Work to complete - Wherever the word "exampleState" appears in a line of the data, that line should be copied.

Provided information -
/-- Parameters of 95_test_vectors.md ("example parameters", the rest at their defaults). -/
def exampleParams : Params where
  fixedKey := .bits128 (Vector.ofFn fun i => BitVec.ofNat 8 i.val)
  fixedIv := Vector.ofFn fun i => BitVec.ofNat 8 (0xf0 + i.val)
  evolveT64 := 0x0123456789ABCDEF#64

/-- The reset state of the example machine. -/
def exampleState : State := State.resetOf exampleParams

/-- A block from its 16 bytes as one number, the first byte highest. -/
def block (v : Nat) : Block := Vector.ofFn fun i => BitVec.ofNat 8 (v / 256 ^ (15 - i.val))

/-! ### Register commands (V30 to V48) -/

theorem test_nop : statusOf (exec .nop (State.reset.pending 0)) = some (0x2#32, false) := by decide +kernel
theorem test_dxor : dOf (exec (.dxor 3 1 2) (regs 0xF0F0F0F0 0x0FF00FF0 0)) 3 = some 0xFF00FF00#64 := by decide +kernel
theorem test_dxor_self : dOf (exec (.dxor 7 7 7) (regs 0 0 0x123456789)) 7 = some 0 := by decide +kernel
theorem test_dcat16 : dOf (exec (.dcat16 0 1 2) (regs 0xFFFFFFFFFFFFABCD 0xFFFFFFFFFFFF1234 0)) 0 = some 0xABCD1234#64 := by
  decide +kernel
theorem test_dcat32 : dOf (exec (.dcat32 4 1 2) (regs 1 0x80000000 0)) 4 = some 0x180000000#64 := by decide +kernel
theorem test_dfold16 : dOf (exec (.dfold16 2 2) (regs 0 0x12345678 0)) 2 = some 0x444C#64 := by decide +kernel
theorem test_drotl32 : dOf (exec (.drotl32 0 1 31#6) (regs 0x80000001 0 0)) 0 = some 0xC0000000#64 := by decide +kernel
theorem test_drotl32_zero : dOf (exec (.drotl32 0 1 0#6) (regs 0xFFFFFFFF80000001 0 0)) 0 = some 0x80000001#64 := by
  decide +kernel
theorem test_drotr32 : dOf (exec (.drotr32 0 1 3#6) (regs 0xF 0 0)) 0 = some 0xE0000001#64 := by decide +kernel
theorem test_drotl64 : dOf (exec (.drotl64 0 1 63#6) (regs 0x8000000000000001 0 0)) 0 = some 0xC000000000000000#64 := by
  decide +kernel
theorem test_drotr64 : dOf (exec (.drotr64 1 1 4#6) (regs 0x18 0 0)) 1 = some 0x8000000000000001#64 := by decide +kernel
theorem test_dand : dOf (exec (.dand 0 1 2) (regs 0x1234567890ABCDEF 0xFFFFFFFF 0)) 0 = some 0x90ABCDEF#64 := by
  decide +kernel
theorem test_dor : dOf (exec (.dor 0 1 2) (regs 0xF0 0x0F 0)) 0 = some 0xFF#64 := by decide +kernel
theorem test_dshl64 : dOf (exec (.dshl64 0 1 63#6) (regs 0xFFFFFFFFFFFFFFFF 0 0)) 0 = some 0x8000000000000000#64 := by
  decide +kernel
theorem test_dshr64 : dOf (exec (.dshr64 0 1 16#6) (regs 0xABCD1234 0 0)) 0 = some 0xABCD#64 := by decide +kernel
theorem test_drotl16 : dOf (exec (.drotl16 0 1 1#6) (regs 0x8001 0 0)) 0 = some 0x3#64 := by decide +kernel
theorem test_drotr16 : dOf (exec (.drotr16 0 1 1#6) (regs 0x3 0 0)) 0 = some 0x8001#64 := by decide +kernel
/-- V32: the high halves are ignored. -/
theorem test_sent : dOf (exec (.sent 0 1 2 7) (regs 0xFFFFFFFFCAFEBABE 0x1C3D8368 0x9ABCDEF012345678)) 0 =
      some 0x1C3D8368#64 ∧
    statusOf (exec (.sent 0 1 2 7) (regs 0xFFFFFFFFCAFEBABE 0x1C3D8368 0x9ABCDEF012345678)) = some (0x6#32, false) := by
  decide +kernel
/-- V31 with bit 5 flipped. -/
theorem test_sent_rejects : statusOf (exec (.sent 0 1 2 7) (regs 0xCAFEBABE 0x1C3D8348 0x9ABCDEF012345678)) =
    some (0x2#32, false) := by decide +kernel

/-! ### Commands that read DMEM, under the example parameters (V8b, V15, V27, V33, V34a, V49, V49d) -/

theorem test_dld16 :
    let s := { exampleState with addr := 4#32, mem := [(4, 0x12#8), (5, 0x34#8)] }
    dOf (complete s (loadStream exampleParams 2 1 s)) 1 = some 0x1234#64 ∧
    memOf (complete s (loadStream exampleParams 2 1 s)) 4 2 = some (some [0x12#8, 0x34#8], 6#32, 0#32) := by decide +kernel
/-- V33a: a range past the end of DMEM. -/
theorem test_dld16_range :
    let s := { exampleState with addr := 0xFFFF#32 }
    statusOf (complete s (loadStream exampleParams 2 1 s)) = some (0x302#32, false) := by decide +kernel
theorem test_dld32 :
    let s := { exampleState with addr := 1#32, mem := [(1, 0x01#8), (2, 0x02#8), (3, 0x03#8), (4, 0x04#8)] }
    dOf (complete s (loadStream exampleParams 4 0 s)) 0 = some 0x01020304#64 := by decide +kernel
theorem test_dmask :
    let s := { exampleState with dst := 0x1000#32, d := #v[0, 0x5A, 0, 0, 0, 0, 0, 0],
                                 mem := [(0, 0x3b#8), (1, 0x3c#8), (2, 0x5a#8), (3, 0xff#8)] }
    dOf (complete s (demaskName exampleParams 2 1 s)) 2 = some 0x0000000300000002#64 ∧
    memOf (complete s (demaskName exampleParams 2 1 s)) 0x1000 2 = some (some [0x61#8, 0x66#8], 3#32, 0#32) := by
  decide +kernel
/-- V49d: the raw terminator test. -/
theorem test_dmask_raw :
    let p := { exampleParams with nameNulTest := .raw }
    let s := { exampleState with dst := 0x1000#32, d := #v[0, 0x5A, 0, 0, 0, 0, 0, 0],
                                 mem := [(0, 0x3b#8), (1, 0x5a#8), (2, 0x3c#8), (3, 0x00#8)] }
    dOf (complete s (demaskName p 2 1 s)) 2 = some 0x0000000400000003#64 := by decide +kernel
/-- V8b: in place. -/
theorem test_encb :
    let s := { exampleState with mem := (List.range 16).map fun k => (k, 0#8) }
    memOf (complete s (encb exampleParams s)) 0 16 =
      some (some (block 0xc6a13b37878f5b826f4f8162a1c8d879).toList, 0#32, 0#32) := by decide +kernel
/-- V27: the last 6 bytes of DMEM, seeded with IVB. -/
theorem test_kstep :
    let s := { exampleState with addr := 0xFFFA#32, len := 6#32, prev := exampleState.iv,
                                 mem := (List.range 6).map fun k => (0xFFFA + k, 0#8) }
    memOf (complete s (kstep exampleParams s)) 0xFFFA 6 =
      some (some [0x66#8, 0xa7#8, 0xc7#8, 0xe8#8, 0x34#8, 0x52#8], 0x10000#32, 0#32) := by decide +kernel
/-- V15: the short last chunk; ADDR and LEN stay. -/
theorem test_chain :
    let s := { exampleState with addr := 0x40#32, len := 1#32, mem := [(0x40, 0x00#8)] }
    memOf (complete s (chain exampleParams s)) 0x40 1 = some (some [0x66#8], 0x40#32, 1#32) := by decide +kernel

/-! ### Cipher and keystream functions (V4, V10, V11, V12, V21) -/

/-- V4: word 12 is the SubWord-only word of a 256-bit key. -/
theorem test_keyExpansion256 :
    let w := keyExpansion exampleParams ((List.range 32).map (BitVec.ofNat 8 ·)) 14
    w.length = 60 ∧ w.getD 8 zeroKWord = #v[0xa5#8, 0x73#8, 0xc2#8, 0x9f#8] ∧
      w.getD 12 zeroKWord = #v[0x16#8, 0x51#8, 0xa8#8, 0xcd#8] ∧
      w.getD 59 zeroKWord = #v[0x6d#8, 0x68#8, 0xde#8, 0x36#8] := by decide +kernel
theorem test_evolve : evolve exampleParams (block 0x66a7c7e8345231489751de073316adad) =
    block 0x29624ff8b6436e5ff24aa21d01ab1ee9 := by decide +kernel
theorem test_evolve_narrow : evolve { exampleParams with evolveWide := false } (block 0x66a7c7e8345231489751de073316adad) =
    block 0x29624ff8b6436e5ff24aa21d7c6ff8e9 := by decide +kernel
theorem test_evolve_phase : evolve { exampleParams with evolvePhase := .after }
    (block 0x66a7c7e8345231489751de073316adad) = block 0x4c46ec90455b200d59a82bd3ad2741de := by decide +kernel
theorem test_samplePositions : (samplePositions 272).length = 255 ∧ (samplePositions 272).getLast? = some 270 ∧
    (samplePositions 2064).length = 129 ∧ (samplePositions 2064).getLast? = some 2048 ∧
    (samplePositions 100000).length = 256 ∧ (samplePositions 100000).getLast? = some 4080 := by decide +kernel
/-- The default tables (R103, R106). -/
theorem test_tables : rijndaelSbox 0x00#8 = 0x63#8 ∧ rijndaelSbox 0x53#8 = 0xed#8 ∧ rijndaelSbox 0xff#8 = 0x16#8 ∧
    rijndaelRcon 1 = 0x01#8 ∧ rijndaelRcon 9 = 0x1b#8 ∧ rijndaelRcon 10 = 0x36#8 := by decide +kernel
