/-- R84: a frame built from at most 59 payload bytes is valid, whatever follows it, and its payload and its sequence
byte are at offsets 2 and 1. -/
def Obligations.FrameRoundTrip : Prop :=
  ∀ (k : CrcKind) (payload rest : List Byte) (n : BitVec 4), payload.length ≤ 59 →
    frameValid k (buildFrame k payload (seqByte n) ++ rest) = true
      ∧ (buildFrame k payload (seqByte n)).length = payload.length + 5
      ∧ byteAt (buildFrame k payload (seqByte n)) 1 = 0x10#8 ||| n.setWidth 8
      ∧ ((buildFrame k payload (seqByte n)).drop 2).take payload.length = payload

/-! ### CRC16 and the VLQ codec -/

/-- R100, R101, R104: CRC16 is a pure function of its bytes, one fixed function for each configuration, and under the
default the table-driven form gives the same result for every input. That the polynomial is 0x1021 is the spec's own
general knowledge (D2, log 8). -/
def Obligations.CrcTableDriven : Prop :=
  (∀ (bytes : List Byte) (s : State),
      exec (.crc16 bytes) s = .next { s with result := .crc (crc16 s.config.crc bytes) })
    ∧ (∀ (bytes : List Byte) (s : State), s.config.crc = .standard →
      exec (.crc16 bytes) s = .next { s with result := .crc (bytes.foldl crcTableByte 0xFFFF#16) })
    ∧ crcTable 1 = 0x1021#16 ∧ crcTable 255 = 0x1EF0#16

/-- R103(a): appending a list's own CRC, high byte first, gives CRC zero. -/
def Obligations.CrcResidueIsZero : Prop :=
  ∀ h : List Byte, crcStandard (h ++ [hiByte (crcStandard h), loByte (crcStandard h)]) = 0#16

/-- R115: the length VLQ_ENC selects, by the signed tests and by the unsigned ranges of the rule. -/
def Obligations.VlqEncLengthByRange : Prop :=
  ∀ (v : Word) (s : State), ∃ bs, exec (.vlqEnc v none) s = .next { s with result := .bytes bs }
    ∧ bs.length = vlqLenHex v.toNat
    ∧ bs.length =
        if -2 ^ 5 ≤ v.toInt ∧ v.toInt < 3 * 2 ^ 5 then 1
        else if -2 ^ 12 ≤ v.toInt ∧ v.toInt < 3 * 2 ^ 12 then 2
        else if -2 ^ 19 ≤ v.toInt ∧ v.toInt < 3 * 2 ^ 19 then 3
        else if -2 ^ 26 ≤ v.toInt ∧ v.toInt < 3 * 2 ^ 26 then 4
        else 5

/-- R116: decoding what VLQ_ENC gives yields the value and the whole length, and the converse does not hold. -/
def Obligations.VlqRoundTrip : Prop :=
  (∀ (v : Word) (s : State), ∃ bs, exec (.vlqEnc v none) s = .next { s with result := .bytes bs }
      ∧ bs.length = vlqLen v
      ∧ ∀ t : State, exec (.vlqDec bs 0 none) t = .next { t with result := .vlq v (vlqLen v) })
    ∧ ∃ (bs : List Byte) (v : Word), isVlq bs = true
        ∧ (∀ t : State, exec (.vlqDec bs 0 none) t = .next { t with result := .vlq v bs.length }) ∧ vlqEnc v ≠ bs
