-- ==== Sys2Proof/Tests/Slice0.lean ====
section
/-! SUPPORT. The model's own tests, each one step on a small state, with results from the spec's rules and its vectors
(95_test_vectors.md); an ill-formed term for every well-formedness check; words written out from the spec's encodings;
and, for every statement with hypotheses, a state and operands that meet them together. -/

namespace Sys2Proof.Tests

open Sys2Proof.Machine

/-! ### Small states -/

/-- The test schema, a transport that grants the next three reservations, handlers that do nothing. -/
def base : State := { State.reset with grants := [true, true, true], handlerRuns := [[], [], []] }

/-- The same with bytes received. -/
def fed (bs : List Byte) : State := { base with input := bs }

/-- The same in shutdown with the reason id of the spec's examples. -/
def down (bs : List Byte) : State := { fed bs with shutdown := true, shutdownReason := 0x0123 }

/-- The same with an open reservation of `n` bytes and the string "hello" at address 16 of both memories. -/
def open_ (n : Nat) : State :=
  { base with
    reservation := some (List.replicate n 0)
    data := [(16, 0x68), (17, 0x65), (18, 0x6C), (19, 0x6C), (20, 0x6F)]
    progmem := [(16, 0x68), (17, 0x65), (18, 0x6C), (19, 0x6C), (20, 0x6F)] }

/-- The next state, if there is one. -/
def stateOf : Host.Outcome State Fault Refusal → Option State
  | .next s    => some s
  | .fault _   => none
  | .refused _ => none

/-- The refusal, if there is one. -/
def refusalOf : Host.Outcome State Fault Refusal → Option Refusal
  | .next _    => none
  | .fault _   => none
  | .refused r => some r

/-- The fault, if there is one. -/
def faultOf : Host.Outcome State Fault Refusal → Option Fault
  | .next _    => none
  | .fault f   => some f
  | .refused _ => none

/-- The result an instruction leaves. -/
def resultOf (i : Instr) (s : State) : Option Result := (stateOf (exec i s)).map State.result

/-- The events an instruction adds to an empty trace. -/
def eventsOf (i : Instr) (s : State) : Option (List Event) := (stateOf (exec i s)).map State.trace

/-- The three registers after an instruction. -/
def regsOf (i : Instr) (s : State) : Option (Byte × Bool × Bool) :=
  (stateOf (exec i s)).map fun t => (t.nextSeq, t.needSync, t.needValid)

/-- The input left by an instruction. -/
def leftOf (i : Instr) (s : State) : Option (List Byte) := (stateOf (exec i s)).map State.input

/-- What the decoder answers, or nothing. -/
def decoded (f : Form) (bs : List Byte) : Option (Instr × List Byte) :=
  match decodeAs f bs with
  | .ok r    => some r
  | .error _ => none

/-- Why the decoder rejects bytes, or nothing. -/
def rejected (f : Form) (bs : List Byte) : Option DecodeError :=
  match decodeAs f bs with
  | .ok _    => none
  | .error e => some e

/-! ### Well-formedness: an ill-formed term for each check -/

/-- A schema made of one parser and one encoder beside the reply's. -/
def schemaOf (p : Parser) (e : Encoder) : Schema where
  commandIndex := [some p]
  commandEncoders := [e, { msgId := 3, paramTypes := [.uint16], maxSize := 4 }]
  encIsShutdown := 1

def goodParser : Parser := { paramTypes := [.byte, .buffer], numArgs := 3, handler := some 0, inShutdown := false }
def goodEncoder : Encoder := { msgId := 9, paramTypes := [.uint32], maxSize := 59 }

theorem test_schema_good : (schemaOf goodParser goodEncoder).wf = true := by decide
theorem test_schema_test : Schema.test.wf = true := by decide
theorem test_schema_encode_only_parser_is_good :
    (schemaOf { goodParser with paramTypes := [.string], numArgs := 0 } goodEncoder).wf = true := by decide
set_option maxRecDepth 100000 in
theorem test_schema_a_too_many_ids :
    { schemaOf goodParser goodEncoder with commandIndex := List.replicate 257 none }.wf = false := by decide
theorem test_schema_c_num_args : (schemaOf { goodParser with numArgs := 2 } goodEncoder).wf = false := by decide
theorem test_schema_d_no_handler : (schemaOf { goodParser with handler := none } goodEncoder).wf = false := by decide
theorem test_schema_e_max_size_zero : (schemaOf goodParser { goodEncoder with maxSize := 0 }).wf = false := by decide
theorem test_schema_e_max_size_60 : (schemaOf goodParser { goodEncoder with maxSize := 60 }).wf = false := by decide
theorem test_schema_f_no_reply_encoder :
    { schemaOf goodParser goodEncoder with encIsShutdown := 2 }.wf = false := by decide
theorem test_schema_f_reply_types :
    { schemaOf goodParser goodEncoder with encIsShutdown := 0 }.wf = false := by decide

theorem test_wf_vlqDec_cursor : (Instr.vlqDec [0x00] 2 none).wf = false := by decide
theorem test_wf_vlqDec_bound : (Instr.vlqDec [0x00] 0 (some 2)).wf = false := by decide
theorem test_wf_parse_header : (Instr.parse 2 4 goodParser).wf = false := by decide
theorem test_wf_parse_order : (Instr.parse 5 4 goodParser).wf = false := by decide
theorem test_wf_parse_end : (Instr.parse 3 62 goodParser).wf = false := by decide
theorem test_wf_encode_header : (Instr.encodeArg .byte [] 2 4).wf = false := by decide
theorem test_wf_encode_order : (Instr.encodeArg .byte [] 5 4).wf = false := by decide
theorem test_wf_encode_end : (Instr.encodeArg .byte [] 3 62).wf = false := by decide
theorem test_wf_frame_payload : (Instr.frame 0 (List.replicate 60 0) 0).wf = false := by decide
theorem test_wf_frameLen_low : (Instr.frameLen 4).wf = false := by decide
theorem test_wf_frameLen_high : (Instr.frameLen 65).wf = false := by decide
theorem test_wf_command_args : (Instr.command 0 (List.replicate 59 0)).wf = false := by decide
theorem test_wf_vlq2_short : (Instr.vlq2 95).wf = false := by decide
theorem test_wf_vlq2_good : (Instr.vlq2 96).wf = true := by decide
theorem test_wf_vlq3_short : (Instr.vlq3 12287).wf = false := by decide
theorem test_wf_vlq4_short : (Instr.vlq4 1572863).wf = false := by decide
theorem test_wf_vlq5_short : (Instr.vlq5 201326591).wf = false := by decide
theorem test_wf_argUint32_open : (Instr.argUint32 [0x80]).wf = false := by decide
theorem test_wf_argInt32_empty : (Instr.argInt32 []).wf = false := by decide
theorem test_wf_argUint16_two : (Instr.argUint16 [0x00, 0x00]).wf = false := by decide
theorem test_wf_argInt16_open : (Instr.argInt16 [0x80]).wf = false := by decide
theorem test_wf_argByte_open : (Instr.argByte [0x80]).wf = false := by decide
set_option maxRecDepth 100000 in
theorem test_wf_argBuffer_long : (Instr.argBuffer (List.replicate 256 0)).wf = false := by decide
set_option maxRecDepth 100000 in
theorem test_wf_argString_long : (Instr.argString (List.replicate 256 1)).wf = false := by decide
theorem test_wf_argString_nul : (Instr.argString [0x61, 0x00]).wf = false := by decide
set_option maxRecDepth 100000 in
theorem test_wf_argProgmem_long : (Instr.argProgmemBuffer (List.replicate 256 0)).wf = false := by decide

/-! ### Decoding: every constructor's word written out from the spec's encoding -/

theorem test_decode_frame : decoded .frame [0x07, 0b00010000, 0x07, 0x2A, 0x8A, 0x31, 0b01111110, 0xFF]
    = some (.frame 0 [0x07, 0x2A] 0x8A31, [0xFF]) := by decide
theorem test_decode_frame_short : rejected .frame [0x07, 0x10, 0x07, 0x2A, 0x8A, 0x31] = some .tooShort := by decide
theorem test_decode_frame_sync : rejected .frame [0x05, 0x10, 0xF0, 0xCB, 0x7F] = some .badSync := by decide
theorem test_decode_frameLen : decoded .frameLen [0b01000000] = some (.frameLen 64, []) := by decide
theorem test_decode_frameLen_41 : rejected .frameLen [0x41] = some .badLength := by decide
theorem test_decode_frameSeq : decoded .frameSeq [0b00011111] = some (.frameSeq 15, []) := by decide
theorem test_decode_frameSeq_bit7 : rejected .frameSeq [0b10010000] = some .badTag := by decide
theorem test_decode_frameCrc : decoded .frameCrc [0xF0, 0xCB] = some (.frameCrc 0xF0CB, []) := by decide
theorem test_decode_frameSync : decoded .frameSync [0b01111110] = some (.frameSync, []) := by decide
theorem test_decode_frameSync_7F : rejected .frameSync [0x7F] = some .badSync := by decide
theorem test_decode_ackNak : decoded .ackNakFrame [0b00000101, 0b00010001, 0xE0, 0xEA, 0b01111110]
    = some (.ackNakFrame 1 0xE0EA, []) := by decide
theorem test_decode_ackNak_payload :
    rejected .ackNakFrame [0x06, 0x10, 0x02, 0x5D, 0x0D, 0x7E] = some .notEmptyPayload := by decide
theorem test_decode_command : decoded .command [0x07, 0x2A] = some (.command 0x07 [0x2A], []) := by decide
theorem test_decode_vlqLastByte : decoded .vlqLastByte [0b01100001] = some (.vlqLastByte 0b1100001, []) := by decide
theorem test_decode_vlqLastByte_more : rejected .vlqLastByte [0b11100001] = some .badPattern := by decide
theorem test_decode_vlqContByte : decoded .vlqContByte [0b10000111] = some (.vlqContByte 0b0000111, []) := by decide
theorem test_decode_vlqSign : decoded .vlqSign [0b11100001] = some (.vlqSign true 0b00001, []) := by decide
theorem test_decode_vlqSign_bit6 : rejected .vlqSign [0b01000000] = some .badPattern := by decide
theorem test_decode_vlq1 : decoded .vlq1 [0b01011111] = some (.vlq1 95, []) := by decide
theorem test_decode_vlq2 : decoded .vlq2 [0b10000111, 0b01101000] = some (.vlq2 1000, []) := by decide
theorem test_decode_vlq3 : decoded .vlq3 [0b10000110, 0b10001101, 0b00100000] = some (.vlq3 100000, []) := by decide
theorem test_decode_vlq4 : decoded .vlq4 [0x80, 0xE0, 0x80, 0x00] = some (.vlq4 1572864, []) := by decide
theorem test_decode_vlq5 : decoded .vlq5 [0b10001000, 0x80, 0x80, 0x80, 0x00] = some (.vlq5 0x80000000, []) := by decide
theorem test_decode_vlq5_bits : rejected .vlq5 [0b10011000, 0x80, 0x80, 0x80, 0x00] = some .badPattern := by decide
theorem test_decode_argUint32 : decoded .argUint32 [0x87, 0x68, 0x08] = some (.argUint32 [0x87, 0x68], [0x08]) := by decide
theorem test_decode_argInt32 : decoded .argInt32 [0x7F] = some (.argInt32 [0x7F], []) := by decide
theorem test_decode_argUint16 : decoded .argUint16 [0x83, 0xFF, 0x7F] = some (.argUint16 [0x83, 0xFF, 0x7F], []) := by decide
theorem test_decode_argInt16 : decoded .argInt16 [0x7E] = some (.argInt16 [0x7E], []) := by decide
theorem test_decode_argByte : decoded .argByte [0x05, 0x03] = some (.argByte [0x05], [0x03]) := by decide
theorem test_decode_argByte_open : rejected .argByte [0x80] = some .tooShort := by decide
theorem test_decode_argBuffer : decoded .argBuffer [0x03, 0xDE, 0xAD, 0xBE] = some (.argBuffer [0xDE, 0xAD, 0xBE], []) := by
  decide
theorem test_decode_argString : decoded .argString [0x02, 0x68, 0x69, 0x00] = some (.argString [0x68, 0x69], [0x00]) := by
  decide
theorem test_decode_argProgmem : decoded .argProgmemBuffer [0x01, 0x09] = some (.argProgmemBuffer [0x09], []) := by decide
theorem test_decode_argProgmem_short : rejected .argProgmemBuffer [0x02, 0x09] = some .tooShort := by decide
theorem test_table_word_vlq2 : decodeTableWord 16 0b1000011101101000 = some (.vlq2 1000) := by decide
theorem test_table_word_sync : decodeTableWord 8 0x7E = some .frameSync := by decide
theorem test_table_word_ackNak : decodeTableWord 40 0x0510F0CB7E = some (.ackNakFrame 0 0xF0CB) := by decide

Completed exercise -
def exampleState : State := State.resetOf exampleParams
    let s := { exampleState with addr := 4#32, mem := [(4, 0x12#8), (5, 0x34#8)] }
    let s := { exampleState with addr := 0xFFFF#32 }
    let s := { exampleState with addr := 1#32, mem := [(1, 0x01#8), (2, 0x02#8), (3, 0x03#8), (4, 0x04#8)] }
    let s := { exampleState with dst := 0x1000#32, d := #v[0, 0x5A, 0, 0, 0, 0, 0, 0],
    let s := { exampleState with dst := 0x1000#32, d := #v[0, 0x5A, 0, 0, 0, 0, 0, 0],
    let s := { exampleState with mem := (List.range 16).map fun k => (k, 0#8) }
    let s := { exampleState with addr := 0xFFFA#32, len := 6#32, prev := exampleState.iv,
    let s := { exampleState with addr := 0x40#32, len := 1#32, mem := [(0x40, 0x00#8)] }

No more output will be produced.